Tribunal Administratif de Rouen — Décision N° TA76-2402351

mardi 12 novembre 2024

JuridictionTribunal Administratif de Rouen
SectionTribunal Administratif de Rouen
N° DossierTA76-2402351
TypeDécision
RecoursExcès de pouvoir
PublicationC
Formation1 ère Chambre
Avocat requérantMARY-INQUIMBERT

Texte intégral

Vu la procédure suivante :

Par une requête, enregistrée le 14 juin 2024, M. A B, représenté par la SELARL Mary et Inquimbert, demande au tribunal :

1°) d'annuler l'arrêté du 30 janvier 2024 par lequel le préfet de la Seine-Maritime a refusé de renouveler sa carte de séjour, l'a obligé à quitter le territoire français dans le délai de trente jours et a fixé le pays de destination ;

2°) d'enjoindre au préfet de la Seine-Maritime de lui délivrer, dans le délai d'un mois à compter du jugement à intervenir, un titre de séjour sous astreinte journalière de 100 euros ;

3°) de mettre la somme de 1 500 euros à la charge de l'État en application de l'article 37 de la loi du 10 juillet 1991 relative à l'aide juridique.

M. B soutient que :

* la décision portant refus de titre de séjour :

- est insuffisamment motivée ;

- est entachée d'un vice de procédure par méconnaissance de l'article L. 613-1 du code de l'entrée et du séjour des étrangers et du droit d'asile ;

- est entachée d'un vice de procédure dès lors que l'avis du collège médical de l'Office français de l'immigration et de l'intégration (OFII) n'étant pas produit, il n'est pas en mesure de s'assurer de la régularité de la consultation de cette instance ;

- méconnaît les dispositions de l'article L. 425-9 du code de l'entrée et du séjour des étrangers et du droit d'asile ;

- méconnaît les dispositions de l'article L. 423-23 du code de l'entrée et du séjour des étrangers et du droit d'asile ;

- méconnaît les dispositions de l'article L. 435-1 du code de l'entrée et du séjour des étrangers et du droit d'asile ;

- méconnaît l'article 8 de la convention de sauvegarde des droits de l'homme et des libertés fondamentales et est entachée d'erreur de droit à ce titre ;

- est entachée d'une erreur manifeste d'appréciation.

* L'obligation de quitter le territoire français :

- est insuffisamment motivée ;

- est entachée d'un défaut d'examen de son droit au séjour, en méconnaissance de l'article L. 613-1 du code de l'entrée et du séjour des étrangers et du droit d'asile ;

- est entachée d'un vice de procédure dès lors que l'avis du collège médical de l'Office français de l'immigration et de l'intégration (OFII) n'étant pas produit, il n'est pas en mesure de s'assurer de la régularité de la consultation de cette instance ;

- est illégale par exception de l'illégalité de la décision portant refus de titre de séjour ;

- méconnaît l'article 8 de la convention de sauvegarde des droits de l'homme et des libertés fondamentales ;

- est entachée d'une erreur manifeste d'appréciation.

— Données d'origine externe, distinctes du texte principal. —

-- ==== Sys2Proof/Certificates/Slice0/Obligations.lean ====
section
/-! DEFINITION. The statements for the provers, each named for what it says. -/

open Sys2Proof Sys2Proof.Machine

/-- The block convention: a step with a command at the front of the queue is that command's effect on the state with the queue's rest; with
none waiting one reference cycle passes, once the clocks run (the model's choice, log entry 1). -/
def Obligations.StepRunsFrontCommand : Prop :=
  (∀ (s : State) (c : Instr) (rest : List Instr), step { s with pending := c :: rest } = exec c { s with pending := rest }) ∧
  (∀ s : State, s.pending = [] → s.clock.running = false → step s = .next s) ∧
  (∀ s : State, s.pending = [] → s.clock.running = true →
    ∃ t, step s = .next t ∧ t.clock.cycle = s.clock.cycle + 1 ∧ t.clock.drone = s.clock.drone ∧
      (∀ p : Nat, (s.core p).running = false → (t.core p).ftab = (s.core p).ftab ∧ (t.core p).fifoD = (s.core p).fifoD ∧
        (t.core p).fifoC = (s.core p).fifoC) ∧
      keeps [.clock, .fabric, .dict, .host, .faults] s t)

/-- R194, R197, R198: every step keeps the canonical form of the HBM: addresses strictly rising, and no byte listed that an unlisted address
reads as. -/
def Obligations.EveryStepKeepsHbmCanonical : Prop :=
  ∀ s t : State, s.Inv → step s = .next t → t.Inv

/-- R5, R173, R251, R377, R402, R418, R422, R429, R430, R434, R463, R474: what reset leaves, of the values the manual gives: the clocks
stopped at boot stage 0, the base envelope and no licence, no slot loaded, no configuration, SAFE left, the debug port locked, no seal
break latched, nothing waiting, and the HBM in canonical form. -/
def Obligations.ResetState : Prop :=
  let s := State.reset
  s.Inv ∧ s.pending = [] ∧ s.boot.stage = 0 ∧ s.clock.running = false ∧ s.host.ready = false ∧ s.boot.unlocked = false ∧
  s.lic.installed = false ∧ s.rd OD.LIC_FEATURES = 0 ∧ s.rd OD.LIC_ENVELOPE = 400 + 90 * 2 ^ 16 + 32 * 2 ^ 32 ∧ s.rd OD.LIC_STATE = 0 ∧
  s.rd OD.CORE_MHZ = 400 ∧ s.rd OD.PCAP = 90 ∧ s.rd OD.THERM_THR = 105 ∧ s.rd OD.TICKDIV = 60 ∧ s.rd OD.THROTTLE_LVL = 0 ∧
  s.rd OD.A_STATE = 0 ∧ s.rd OD.B_STATE = 0 ∧ s.rd OD.ACTIVE_SLOT = 255 ∧ s.rd OD.DAMP_STATE = 0 ∧ s.rd OD.ACT_STATUS = 0 ∧
  s.rd OD.NODE_ADDR = 0xFFFE ∧ s.rd OD.SEAL_EN = 1 ∧ s.rd OD.EXPERT_EN = 0 ∧ s.rd OD.SAFE_STATE = 0 ∧ s.faults.safe = false ∧
  s.lic.sealLatched = false ∧ s.rd OD.SEAL_BREAKS = 0 ∧ s.act.running = false ∧ s.act.pending = none ∧ s.act.admitOn = false ∧
  (∀ l : Nat, s.rd OD.LANE_EN l = 0 ∧ s.rd OD.RX_STATE l = 0 ∧ s.rd OD.TX_STATE l = 0)

/-- Every command of the table but one answers a next state in every state: nothing a host, a sender or the block itself does ends a run.
The reading of the fuses alone may stop, on a reserved code (its own statement says where). -/
def Obligations.EveryCommandGoesOn : Prop :=
  ∀ (s : State) (c : Instr), (∀ array, c ≠ .fuseReadComplete array) → ∃ t, exec c s = .next t

/-- R507: of two 32-bit numbers a is greater than b, and b precedes a, when (a − b) mod 2^32 lies from 1 to 2^31 − 1; at exactly 2^31
neither is greater, so that a comparison that requires it fails. -/
def Obligations.SerialOrderOfSequenceNumbers : Prop :=
  ∀ a b : Nat,
    (serialGreater a b = true ↔ 1 ≤ ((a : Int) - b) % 2 ^ 32 ∧ ((a : Int) - b) % 2 ^ 32 ≤ 2 ^ 31 - 1) ∧
    (((a : Int) - b) % 2 ^ 32 = 2 ^ 31 → serialGreater a b = false ∧ serialGreater b a = false)

/-- R402 to R404, R354: straps, the REFDLY wait and PLL lock. A standalone device or a manager counts REFCLK (REF_SRC 1);
ROLE 3 is reserved and acts as 0 (R339). -/
def Obligations.StrapsReferenceAndPllLock : Prop :=
  ∀ s : State,
    (∀ (role : Fin 4) (refdly : Fin 8), s.boot.inReset = true → completes (.perstNRelease role refdly) s fun t =>
      t.boot = { s.boot with inReset := false, stage := 1, strapRole := role, refdly := refdly } ∧
      t.rd OD.ROLE = (if role.val = 3 then 0 else role.val) ∧ keeps [.boot, .dict, .girder] s t) ∧
    (s.boot.stage = 1 → s.boot.inReset = false →
      exec .refdlyWaitEnd s = .next ({ s with boot.stage := 2 }.wr OD.REF_SRC 0 s.firstReference) ∧
      (s.isWorker = false → s.firstReference = 1)) ∧
    (s.boot.stage = 2 → s.boot.halted = false → completes .pllLockComplete s fun t =>
      t.boot = { s.boot with stage := 3 } ∧ t.clock = { running := true, cycle := 0, fine := 0, drone := 0, bnd := 0 } ∧
      t.rd OD.PLL_LOCK = s.pllsLocked ∧ keepsCells [OD.PLL_LOCK.key 0] s t ∧ keeps [.boot, .clock, .dict, .power] s t) ∧
    (s.boot.stage = 2 → exec .pllLockTimeout s = .next { s with boot.err := 0x21, boot.halted := true })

* La décision fixant le pays de renvoi :

- est illégale par exception de l'illégalité de la décision de refus de séjour et de la décision portant obligation de quitter le territoire français ;

- méconnaît les dispositions de l'article L. 721-4 du code de l'entrée et du séjour des étrangers et du droit d'asile ;

- est entachée d'une erreur manifeste d'appréciation.

Par un mémoire en défense enregistré le 16 juillet 2024, le préfet de la Seine-Maritime conclut au rejet de la requête.

Le préfet soutient que les moyens soulevés par M. B ne sont pas fondés.

Vu :

- la décision par laquelle le président de la formation de jugement a dispensé la rapporteure publique, sur sa proposition, de prononcer des conclusions à l'audience, en application des dispositions de l'article R. 732-1-1 du code de justice administrative ;

- l'ordonnance du 6 septembre 2024 fixant la clôture de l'instruction au 23 septembre 2024 à 12 h ;

- la décision du 15 mai 2024 par laquelle M. B a été admis au bénéfice de l'aide juridictionnelle totale ;

- les autres pièces du dossier.

Vu :

- la convention de sauvegarde des droits de l'homme et des libertés fondamentales ;

- le code de l'entrée et du séjour des étrangers et du droit d'asile ;

- la loi n°91-647 du 10 juillet 1991 relative à l'aide juridique ;

- le code de justice administrative.

Les parties ont été régulièrement averties du jour de l'audience.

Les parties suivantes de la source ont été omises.